● **WHAT TO WORK ON**: Only the lines from the one containing "r => cases h" through the one containing "theorem test_wf_default_wire : Wire.standard.wf" should be printed, exactly as they appear below, with both ends included.

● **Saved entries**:
***

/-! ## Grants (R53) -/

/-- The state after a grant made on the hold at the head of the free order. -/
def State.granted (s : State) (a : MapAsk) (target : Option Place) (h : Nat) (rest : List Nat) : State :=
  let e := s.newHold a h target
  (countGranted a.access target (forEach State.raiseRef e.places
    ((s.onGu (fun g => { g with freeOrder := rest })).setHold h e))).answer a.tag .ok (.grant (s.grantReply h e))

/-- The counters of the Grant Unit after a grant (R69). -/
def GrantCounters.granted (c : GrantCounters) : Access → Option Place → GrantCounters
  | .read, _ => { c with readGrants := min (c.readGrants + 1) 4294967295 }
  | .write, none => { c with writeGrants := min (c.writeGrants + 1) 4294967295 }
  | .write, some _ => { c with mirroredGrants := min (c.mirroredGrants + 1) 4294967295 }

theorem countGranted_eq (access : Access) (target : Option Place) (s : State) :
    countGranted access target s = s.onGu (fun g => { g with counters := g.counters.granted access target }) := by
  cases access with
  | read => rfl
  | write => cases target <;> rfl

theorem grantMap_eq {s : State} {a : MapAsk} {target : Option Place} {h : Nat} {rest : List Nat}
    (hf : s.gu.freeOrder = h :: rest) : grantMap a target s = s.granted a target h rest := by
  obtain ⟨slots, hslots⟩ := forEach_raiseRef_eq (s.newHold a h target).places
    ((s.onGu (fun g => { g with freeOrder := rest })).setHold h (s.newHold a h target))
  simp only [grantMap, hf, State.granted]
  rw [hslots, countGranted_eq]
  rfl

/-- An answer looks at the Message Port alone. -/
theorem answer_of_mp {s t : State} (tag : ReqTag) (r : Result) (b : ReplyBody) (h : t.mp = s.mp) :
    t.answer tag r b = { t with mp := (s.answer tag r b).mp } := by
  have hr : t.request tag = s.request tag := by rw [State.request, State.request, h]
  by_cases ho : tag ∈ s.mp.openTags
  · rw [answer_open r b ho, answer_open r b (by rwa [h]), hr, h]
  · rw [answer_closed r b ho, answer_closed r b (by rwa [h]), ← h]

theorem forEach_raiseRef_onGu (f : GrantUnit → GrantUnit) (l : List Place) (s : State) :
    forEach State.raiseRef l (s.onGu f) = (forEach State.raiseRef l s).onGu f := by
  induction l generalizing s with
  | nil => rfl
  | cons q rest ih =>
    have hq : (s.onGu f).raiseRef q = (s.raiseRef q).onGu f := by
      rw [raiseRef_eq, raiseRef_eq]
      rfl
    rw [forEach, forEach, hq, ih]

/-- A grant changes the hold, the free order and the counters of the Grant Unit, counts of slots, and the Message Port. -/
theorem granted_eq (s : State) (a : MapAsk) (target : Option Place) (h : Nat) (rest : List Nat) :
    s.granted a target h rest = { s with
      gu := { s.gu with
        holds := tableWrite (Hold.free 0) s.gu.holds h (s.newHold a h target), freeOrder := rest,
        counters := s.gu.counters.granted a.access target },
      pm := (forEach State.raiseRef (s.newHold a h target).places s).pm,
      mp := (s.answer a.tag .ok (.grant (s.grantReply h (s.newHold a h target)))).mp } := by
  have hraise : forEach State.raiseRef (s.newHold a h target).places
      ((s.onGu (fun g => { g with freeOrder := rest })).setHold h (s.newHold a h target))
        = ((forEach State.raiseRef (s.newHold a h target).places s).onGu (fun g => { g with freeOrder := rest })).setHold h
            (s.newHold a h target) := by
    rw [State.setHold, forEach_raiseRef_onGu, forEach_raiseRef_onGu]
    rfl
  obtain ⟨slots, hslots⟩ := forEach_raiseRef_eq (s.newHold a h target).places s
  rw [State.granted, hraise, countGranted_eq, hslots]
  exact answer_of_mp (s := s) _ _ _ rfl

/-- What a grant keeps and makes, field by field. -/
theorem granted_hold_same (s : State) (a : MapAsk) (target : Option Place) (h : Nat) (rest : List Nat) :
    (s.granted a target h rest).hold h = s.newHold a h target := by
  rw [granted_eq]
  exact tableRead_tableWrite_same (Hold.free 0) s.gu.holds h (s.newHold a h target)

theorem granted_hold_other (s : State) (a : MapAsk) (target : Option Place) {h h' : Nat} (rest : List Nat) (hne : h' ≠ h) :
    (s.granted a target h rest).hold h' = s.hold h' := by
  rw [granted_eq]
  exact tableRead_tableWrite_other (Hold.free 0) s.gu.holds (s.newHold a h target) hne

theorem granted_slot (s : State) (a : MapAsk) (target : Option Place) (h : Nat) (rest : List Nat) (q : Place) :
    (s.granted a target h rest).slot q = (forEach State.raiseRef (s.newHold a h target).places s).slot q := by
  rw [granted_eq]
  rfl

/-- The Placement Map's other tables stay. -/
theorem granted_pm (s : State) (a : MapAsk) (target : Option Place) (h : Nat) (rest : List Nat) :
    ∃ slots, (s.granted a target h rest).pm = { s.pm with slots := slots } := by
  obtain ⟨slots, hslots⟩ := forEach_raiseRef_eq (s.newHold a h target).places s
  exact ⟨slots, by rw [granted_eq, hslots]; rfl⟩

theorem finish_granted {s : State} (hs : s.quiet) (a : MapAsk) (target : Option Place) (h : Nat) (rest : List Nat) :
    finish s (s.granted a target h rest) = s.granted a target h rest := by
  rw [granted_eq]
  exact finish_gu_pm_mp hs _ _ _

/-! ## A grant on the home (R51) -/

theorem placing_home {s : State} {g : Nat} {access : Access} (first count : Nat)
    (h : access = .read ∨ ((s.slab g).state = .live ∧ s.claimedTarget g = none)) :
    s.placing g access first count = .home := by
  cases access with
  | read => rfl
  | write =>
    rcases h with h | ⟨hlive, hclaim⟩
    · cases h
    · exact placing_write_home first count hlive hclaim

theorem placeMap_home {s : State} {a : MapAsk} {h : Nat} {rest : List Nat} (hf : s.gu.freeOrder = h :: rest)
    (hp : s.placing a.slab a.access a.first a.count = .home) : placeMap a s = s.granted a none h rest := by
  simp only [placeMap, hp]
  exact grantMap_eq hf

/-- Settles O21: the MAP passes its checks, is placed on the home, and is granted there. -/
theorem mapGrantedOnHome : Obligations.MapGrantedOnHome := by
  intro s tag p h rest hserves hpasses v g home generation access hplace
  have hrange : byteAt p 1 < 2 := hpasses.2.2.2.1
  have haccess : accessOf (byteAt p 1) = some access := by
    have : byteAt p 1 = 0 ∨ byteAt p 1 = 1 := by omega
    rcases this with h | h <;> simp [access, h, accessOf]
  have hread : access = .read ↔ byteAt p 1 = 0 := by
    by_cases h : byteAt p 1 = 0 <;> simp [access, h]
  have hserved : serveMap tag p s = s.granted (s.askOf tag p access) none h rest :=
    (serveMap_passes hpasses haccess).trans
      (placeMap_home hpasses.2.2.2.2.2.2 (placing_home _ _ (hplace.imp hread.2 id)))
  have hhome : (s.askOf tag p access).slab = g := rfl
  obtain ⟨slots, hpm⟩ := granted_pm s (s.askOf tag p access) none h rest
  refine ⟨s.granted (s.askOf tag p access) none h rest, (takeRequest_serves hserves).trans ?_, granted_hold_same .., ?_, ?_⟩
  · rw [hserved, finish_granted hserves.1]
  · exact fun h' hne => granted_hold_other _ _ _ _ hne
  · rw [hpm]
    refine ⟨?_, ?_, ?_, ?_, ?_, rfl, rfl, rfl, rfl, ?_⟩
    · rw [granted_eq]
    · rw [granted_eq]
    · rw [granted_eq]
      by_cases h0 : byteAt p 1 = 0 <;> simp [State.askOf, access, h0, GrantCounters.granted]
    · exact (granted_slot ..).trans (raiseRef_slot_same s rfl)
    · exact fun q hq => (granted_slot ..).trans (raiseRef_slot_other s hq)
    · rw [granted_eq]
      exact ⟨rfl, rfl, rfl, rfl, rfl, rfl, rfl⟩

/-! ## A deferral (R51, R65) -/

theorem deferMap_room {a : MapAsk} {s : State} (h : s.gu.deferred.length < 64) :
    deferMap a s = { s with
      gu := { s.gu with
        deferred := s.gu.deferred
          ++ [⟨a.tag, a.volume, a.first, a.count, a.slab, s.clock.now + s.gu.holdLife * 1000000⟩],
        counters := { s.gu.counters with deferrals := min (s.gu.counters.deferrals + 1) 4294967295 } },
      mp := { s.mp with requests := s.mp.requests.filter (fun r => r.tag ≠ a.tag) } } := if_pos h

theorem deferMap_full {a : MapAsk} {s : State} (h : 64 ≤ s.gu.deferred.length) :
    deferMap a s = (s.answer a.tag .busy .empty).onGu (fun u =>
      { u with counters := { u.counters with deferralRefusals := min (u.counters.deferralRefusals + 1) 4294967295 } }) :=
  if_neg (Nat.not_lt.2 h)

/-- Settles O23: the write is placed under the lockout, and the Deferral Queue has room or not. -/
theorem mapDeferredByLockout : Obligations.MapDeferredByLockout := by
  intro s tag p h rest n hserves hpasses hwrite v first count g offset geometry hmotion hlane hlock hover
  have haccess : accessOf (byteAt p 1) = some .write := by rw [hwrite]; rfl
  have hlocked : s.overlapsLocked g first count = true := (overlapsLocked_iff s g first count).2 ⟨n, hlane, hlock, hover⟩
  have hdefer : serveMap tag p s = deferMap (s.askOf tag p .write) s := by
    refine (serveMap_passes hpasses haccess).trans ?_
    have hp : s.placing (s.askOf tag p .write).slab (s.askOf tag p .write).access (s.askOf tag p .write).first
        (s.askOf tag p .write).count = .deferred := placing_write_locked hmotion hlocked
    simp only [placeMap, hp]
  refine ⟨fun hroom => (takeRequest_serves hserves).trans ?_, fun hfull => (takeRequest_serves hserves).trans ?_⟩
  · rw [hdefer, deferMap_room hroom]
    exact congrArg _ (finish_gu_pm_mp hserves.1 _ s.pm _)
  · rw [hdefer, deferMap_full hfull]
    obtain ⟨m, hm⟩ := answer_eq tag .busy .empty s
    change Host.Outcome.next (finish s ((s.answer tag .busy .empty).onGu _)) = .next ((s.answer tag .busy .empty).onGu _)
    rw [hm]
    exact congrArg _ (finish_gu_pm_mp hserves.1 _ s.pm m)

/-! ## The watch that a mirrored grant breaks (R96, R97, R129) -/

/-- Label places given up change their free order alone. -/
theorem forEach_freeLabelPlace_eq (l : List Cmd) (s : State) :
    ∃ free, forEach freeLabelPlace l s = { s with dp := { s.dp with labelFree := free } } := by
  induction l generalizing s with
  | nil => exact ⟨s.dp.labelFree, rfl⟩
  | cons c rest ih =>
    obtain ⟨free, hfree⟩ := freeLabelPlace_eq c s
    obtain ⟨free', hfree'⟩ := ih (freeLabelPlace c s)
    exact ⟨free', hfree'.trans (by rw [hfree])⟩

***

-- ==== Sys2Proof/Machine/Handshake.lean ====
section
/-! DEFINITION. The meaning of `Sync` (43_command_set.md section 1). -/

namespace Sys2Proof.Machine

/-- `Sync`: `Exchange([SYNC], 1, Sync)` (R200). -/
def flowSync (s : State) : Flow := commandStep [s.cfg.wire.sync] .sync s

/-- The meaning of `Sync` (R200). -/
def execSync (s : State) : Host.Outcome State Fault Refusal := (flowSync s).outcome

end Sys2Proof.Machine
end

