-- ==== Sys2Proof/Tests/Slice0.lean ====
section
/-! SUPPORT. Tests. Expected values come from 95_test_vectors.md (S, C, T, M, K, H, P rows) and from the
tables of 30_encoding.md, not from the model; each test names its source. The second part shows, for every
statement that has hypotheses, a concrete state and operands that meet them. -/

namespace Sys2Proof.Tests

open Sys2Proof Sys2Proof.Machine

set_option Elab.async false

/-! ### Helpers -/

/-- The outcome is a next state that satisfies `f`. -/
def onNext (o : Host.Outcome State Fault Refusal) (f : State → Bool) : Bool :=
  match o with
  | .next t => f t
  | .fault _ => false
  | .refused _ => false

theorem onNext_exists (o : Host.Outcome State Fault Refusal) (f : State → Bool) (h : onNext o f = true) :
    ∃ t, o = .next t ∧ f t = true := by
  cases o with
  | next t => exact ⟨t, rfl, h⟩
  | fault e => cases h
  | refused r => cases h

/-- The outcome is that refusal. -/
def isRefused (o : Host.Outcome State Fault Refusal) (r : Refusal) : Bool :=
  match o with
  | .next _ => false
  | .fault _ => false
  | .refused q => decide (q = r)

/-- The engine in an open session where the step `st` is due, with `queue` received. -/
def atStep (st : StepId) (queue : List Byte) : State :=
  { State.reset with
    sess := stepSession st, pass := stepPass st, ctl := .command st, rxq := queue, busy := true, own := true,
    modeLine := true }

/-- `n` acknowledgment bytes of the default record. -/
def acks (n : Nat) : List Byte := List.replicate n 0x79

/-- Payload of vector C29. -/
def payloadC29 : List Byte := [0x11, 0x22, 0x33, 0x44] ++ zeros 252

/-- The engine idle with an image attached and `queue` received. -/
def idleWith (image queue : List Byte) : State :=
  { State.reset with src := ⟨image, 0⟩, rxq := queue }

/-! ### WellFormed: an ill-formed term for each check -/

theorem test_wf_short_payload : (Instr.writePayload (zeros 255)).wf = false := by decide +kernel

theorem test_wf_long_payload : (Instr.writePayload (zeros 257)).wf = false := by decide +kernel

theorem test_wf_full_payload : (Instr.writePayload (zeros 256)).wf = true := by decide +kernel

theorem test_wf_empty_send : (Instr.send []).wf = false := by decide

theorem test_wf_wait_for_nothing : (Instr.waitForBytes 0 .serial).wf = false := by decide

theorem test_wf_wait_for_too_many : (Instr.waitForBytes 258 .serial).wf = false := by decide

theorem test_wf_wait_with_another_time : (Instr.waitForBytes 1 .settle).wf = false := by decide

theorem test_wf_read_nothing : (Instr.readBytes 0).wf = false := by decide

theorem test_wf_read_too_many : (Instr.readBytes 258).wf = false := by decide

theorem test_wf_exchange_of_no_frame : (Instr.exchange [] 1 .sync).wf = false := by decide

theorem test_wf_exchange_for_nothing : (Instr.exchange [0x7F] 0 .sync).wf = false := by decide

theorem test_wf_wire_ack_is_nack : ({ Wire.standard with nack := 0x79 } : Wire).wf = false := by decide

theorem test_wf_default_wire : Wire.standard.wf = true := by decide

***

● **SOLVED EXERCISE**:
  | refused r => cases h

/-- The outcome is that refusal. -/
def isRefused (o : Host.Outcome State Fault Refusal) (r : Refusal) : Bool :=
  match o with
  | .next _ => false
  | .fault _ => false
  | .refused q => decide (q = r)

/-- The engine in an open session where the step `st` is due, with `queue` received. -/
def atStep (st : StepId) (queue : List Byte) : State :=
  { State.reset with
    sess := stepSession st, pass := stepPass st, ctl := .command st, rxq := queue, busy := true, own := true,
    modeLine := true }

/-- `n` acknowledgment bytes of the default record. -/
def acks (n : Nat) : List Byte := List.replicate n 0x79

/-- Payload of vector C29. -/
def payloadC29 : List Byte := [0x11, 0x22, 0x33, 0x44] ++ zeros 252

/-- The engine idle with an image attached and `queue` received. -/
def idleWith (image queue : List Byte) : State :=
  { State.reset with src := ⟨image, 0⟩, rxq := queue }

/-! ### WellFormed: an ill-formed term for each check -/

theorem test_wf_short_payload : (Instr.writePayload (zeros 255)).wf = false := by decide +kernel

theorem test_wf_long_payload : (Instr.writePayload (zeros 257)).wf = false := by decide +kernel

theorem test_wf_full_payload : (Instr.writePayload (zeros 256)).wf = true := by decide +kernel

theorem test_wf_empty_send : (Instr.send []).wf = false := by decide

theorem test_wf_wait_for_nothing : (Instr.waitForBytes 0 .serial).wf = false := by decide

theorem test_wf_wait_for_too_many : (Instr.waitForBytes 258 .serial).wf = false := by decide

theorem test_wf_wait_with_another_time : (Instr.waitForBytes 1 .settle).wf = false := by decide

theorem test_wf_read_nothing : (Instr.readBytes 0).wf = false := by decide

theorem test_wf_read_too_many : (Instr.readBytes 258).wf = false := by decide

theorem test_wf_exchange_of_no_frame : (Instr.exchange [] 1 .sync).wf = false := by decide

theorem test_wf_exchange_for_nothing : (Instr.exchange [0x7F] 0 .sync).wf = false := by decide

theorem test_wf_wire_ack_is_nack : ({ Wire.standard with nack := 0x79 } : Wire).wf = false := by decide

theorem test_wf_default_wire : Wire.standard.wf = true := by decide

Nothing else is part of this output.